Person's point-of-view perception of their area

In behavioral geography, a mental map is a person's point-of-view perception of their area of interaction. Although this kind of subject matter would seem most likely to be studied by fields in the social sciences, this particular subject is most often studied by modern-day geographers. Researchers have also applied mental mapping to understand and define cognitive regions. They study it to determine subjective qualities from the public such as personal preference and practical uses of geography like driving directions.

Mass media also have a virtually direct effect on a person's mental map of the geographical world. The perceived geographical dimensions of a foreign nation (relative to one's own nation) may often be heavily influenced by the amount of time and relative news coverage that the news media may spend covering news events from that foreign region. For instance, a person might perceive a small island to be nearly the size of a continent, merely based on the amount of news coverage that they are exposed to on a regular basis.

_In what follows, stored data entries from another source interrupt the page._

/-- Settles O29: the answers lead both runs to the same ending, which looks at the setting only after a full read. -/
theorem enforcementOnlyGatesValidation : Obligations.EnforcementOnlyGatesValidation := by
  intro d s t u ht hu
  obtain ⟨hb, hm, -⟩ := presentExec_next ht
  match hw : s.writeAnswers with
  | [] =>
    exact sameUnlessMismatch_of_endings
      (fun e => presentExec_unanswered_write none (s := underEnforcement e s) hb hm hw)
      (fun _ _ => ⟨rfl, rfl, rfl, rfl, rfl, .inl rfl⟩) ht hu
  | .err _ _ :: _ =>
    exact sameUnlessMismatch_of_endings (fun e => presentExec_write_fails none (s := underEnforcement e s) hb hm hw)
      (fun _ _ => ⟨rfl, rfl, rfl, rfl, rfl, .inl rfl⟩) ht hu
  | .ok :: ws =>
    by_cases hl : d.rlen = 0
    · exact sameUnlessMismatch_of_endings (fun e => presentExec_no_response none (s := underEnforcement e s) hb hl hw)
        (fun _ _ => ⟨rfl, rfl, rfl, rfl, rfl, .inl rfl⟩) ht hu
    match hr : s.readAnswers with
    | [] =>
      exact sameUnlessMismatch_of_endings
        (fun e => presentExec_unanswered_read none (s := underEnforcement e s) hb hm hl hw hr)
        (fun _ _ => ⟨rfl, rfl, rfl, rfl, rfl, .inl rfl⟩) ht hu
    | o :: rs =>
      cases hf : failedRead d.rlen o with
      | some _ =>
        exact sameUnlessMismatch_of_endings
          (fun e => presentExec_read_fails none (s := underEnforcement e s) hb hm hl hw hr hf)
          (fun _ _ => ⟨rfl, rfl, rfl, rfl, rfl, .inl rfl⟩) ht hu
      | none =>
        obtain ⟨bs, rfl, hlength⟩ := bytes_of_failedRead_eq_none hf
        obtain hlong | hfull := hlength.lt_or_eq
        · cases ht.symm.trans (presentExec_overlong none (s := underEnforcement false s) hb hm hl hw hr hlong)
        · refine sameUnlessMismatch_of_endings
            (fun e => presentExec_full_read none (s := underEnforcement e s) hb hm hl hw hr hfull.symm)
            (fun _ _ => ?_) ht hu
          refine ⟨rfl, rfl, rfl, rfl, rfl, ?_⟩
          obtain heq | ⟨hv, hoff, hon⟩ := fullReadResult_enforcement bs
          · exact .inl (congrArg some heq)
          · exact .inr ⟨bs, hv, congrArg some hoff, congrArg some hon⟩

/-! ### What one operation adds to the trace (R192) -/

/-- The trace of an EXEC: nothing yet, a failed write, the write and the wait, or these and the read. -/
theorem presentExec_events {dec : Option Decoder} {d : Desc} {s t : State} (h : presentExec dec d s = .next t) :
    ∃ es, t.ev = s.ev ++ es ∧
      (es = [] ∨ (∃ e, es = [.write s.cfgAddr (frame d.op d.pay) (.err e)]) ∨ es = commandEvents s.cfgAddr d
        ∨ ∃ o, d.rlen ≠ 0 ∧ es = commandEvents s.cfgAddr d ++ [.read s.cfgAddr d.rlen o]) := by
  obtain ⟨-, -, acc, ⟨-, rfl⟩ | ⟨e, k, ws, -, rfl⟩ | ⟨ws, -, ⟨-, rfl⟩ | ⟨hl, hread⟩⟩⟩ := presentExec_next h
  · exact ⟨[], (List.append_nil _).symm, .inl rfl⟩
  · exact ⟨_, rfl, .inr (.inl ⟨e, rfl⟩)⟩
  · exact ⟨_, rfl, .inr (.inr (.inl rfl))⟩
  obtain ⟨-, rfl⟩ | ⟨o, rs, e, -, -, -, rfl⟩ | ⟨bs, rs, -, -, ⟨-, rfl⟩ | ⟨-, -, rfl⟩ | ⟨-, -, rfl⟩⟩ := hread
  · exact ⟨_, rfl, .inr (.inr (.inl rfl))⟩
  all_goals exact ⟨_, List.append_assoc _ _ _, .inr (.inr (.inr ⟨_, hl, rfl⟩))⟩

/-- Settles O34: an operation without transport adds nothing, and any other presents one EXEC. -/
theorem oneOperationTrace : Obligations.OneOperationTrace := by
  intro i s t h
  obtain ⟨-, -, r, tx, rx, rcvs, calcs, acc, rfl⟩ | ⟨dec, d, s', hrun, hs', -⟩ := exec_next i s t h
  · exact ⟨[], (List.append_nil _).symm, .inl rfl⟩
  obtain ⟨hbefore, haddr⟩ : s'.ev = s.ev ∧ s'.cfgAddr = s.cfgAddr := by
    obtain rfl | ⟨-, rfl⟩ := hs' <;> exact ⟨rfl, rfl⟩
  obtain ⟨es, hev, hes⟩ := presentExec_events hrun
  rw [hbefore] at hev
  rw [haddr] at hes
  refine ⟨es, hev, ?_⟩
  obtain hnone | hfailed | hcommand | ⟨o, hl, hread⟩ := hes
  · exact .inl hnone
  · exact .inr ⟨d.op, d.pay, .inl hfailed⟩
  · exact .inr ⟨d.op, d.pay, .inr ⟨d.wait, .inl hcommand⟩⟩
  · exact .inr ⟨d.op, d.pay, .inr ⟨d.wait, .inr ⟨d.rlen, o, hl, hread⟩⟩⟩

end Sys2Proof.Machine
end

section
/-! Proofs of the statements of 44_catalog.md: each catalogue call as the EXEC of its recipe, the calls that complete,
the encodings of the host's arguments, and the two calls that are acts of the host. -/

namespace Sys2Proof.Machine

open Sys2Proof.Claims

/-! ### The encodings of the host's arguments (R215, R217, R219) -/

section Encodings

variable {n : Int} {d : Nat} {q : Quantity}

theorem toWord_out_of_range {z : Int} (h : z < 0 ∨ 65535 < z) : toWord z = none := if_neg (by omega)

theorem toWord_eq_some {z : Int} {w : Word} (h : toWord z = some w) : 0 ≤ z ∧ z ≤ 65535 ∧ (w.toNat : Int) = z := by
  unfold toWord at h
  split at h
  · cases h
    simp only [BitVec.toNat_ofNat]
    omega
  · cases h

/-- The nearest integer lies within one half of `n / d`, a tie included. -/
theorem roundNearest_within_half (b : Bool) (n : Int) (hd : 0 < d) :
    2 * n - d ≤ 2 * roundNearest b n d * d ∧ 2 * roundNearest b n d * d ≤ 2 * n + d := by
  obtain ⟨hnear, htie⟩ := roundNearest_spec n d hd b
  cases ht : isTie n d with
  | false => obtain ⟨hlow, hhigh⟩ := hnear ht; omega
  | true => obtain ⟨hhalf, hr | hr⟩ := htie ht <;> rw [hr] <;> constructor <;> linarith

In psychology, the term names the information maintained in the mind of an organism by means of which it may plan activities, select routes over previously traveled territories, etc. The rapid traversal of a familiar maze depends on this kind of mental map if scents or other markers laid down by the subject are eliminated before the maze is re-run.

==Background==
Mental maps are an outcome of the field of behavioral geography. The imagined maps are considered one of the first studies that intersected geographical settings with human action. The most prominent contribution and study of mental maps was in the writings of Kevin Lynch. In The Image of the City, Lynch used simple sketches of maps created from memory of an urban area to reveal five elements of the city; nodes, edges, districts, paths and landmarks. Lynch claimed that “Most often our perception of the city is not sustained, but rather partial, fragmentary, mixed with other concerns. Nearly every sense is in operation, and the image is the composite of them all.” (Lynch, 1960, p 2.) The creation of a mental map relies on memory as opposed to being copied from a preexisting map or image. In The Image of the City, Lynch asks a participant to create a map as follows: “Make it just as if you were making a rapid description of the city to a stranger, covering all the main features. We don’t expect an accurate drawing- just a rough sketch.” (Lynch 1960, p 141) In the field of human geography mental maps have led to an emphasizing of social factors and the use of social methods versus quantitative or positivist methods. Mental maps have often led to revelations regarding social conditions of a particular space or area. Haken and Portugali (2003) developed an information view, which
argued that the face of the city is its information
. Bin Jiang (2012) argued that the image of the city (or mental map) arises out of the scaling of city artifacts and locations. He addressed that why the image of city can be formed

, and he even suggested ways of computing the image of the city, or more precisely the kind of collective image of the city, using increasingly available geographic information such as Flickr and Twitter

.

Using mental maps, we will be able to predict individual decision making and spatial selection, as well as evaluate their routing and navigation. A cognitive maps utility as a mnemonic and metaphorical device is precisely one of its other benefits as a shaper of the world and local attitudes. The first major field of study within the domain of memory maps is geography, spatial cognition and neurophysiology. This aims to understand how routes are drawn by subject from their set of subjects out into space which lead to memorization and internal representations. Overall these representations take the form of drawings, positioning in a graph, or oral/textual narratives, but are reflected as behavior is space that can be recorded as tracking items.

==Research applications==
Mental maps have been used in a collection of spatial research. Many studies have been performed that focus on the quality of an environment in terms of feelings such as fear, desire and stress. A study by Matei et al. in 2001 used mental maps to reveal the role of media in shaping urban space in Los Angeles. The study used Geographic Information Systems (GIS) to process 215 mental maps taken from seven neighborhoods across the city. The results showed that people's fear perceptions in Los Angeles are not associated with high crime rates but are instead associated with a concentration of certain ethnicities in a given area. The mental maps recorded in the study draw attention to these areas of concentrated ethnicities as parts of the urban space to avoid or stay away from.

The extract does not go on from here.